[Available records]

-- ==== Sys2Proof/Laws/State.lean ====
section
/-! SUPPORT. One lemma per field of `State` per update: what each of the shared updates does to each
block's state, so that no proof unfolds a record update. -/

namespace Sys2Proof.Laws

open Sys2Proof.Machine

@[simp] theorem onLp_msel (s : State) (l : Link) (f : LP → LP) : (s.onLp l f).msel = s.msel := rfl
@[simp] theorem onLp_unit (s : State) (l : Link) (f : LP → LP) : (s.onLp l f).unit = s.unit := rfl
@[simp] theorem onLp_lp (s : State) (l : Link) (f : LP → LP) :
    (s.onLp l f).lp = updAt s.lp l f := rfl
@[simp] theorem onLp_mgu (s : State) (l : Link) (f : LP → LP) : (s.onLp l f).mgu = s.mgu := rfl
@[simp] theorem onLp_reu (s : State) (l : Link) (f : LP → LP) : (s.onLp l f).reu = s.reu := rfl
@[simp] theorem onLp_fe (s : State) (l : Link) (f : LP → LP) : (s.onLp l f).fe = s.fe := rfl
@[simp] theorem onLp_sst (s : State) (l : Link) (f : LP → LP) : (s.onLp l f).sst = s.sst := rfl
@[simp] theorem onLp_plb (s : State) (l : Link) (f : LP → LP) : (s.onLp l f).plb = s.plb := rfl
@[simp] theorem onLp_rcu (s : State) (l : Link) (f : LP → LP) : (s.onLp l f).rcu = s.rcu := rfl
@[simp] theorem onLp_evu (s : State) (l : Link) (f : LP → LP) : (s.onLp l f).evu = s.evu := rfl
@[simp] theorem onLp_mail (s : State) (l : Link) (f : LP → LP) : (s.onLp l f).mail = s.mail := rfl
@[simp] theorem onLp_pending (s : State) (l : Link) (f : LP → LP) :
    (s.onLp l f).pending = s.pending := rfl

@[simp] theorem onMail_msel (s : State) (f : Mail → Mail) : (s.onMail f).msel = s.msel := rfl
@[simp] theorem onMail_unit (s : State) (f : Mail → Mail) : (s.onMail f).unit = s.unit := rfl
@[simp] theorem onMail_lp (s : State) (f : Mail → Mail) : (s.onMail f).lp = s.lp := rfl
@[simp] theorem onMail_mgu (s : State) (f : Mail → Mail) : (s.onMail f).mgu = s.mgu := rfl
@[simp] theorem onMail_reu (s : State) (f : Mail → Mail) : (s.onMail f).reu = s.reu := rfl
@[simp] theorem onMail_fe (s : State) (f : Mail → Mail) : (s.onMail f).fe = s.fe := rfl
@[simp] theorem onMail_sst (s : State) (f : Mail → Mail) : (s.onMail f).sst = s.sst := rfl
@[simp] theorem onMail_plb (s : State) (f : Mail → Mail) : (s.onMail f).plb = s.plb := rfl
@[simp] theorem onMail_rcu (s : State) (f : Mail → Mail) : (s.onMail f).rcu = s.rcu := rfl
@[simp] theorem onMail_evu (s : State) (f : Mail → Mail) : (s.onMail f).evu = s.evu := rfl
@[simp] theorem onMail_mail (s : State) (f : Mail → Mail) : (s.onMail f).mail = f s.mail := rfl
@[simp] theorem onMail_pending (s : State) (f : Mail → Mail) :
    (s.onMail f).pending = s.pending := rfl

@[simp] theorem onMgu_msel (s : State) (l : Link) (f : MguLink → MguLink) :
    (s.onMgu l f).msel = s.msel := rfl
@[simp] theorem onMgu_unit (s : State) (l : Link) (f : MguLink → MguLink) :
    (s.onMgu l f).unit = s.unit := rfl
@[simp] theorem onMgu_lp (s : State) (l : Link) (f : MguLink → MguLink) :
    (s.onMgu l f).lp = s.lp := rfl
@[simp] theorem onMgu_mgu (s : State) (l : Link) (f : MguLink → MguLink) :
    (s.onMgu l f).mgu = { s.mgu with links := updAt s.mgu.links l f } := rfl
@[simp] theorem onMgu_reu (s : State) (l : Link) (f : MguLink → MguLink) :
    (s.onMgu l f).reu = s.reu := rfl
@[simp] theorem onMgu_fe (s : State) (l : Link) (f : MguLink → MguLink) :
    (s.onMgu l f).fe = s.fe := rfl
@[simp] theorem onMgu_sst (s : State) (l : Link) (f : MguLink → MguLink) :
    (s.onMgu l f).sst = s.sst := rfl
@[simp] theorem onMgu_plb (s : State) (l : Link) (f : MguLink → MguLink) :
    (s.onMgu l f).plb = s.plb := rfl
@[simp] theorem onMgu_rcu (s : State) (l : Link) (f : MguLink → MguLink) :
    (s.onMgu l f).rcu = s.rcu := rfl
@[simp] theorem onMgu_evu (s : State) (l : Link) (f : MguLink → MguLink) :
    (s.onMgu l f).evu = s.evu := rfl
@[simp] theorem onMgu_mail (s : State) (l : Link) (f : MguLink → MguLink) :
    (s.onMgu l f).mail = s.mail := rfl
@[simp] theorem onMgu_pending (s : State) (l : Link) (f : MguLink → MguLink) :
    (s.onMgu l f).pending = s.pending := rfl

[/Available records]
[Available records]

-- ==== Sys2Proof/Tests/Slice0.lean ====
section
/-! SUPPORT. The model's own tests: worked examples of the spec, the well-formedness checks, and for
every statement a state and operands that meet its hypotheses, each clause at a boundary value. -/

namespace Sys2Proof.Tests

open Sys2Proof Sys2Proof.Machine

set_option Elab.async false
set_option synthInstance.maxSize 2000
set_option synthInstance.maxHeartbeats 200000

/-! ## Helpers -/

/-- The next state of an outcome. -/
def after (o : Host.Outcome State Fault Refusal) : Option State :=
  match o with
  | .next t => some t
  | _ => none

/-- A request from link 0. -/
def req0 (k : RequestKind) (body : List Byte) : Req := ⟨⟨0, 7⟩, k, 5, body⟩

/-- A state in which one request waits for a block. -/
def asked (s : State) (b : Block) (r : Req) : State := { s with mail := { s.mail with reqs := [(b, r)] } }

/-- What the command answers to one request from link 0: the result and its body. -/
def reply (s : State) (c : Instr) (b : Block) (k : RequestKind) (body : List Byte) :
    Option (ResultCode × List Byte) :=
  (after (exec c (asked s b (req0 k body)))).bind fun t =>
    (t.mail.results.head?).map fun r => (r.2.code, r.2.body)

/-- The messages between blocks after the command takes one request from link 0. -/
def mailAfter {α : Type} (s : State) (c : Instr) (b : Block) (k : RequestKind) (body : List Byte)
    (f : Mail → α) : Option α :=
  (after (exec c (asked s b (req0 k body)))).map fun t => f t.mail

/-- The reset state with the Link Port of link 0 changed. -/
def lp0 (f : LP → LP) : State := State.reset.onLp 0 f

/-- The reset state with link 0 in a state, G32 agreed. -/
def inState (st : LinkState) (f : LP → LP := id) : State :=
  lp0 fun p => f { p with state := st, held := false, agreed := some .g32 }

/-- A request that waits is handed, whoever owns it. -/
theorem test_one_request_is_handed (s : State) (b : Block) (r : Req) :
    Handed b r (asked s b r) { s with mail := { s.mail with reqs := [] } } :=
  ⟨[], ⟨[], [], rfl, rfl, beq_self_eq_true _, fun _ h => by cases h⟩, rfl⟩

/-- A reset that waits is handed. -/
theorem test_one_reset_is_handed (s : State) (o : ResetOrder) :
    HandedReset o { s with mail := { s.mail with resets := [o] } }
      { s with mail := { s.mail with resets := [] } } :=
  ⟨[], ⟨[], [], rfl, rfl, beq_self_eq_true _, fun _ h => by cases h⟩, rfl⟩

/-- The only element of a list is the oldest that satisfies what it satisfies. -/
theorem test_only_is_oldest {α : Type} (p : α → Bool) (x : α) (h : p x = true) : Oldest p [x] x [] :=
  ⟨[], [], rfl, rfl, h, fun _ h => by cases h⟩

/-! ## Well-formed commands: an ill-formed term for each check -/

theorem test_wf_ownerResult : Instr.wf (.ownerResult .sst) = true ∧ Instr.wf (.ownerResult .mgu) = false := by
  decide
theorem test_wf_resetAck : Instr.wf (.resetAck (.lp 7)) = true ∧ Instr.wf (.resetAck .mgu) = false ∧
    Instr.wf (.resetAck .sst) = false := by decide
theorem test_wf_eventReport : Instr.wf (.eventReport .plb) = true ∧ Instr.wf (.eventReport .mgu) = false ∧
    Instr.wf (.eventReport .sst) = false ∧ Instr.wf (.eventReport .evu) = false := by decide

[/Available records]

Find every line in the records above that contains the word "lean", and copy each one.

-- ==== Sys2Proof/Laws/State.lean ====
-- ==== Sys2Proof/Tests/Slice0.lean ====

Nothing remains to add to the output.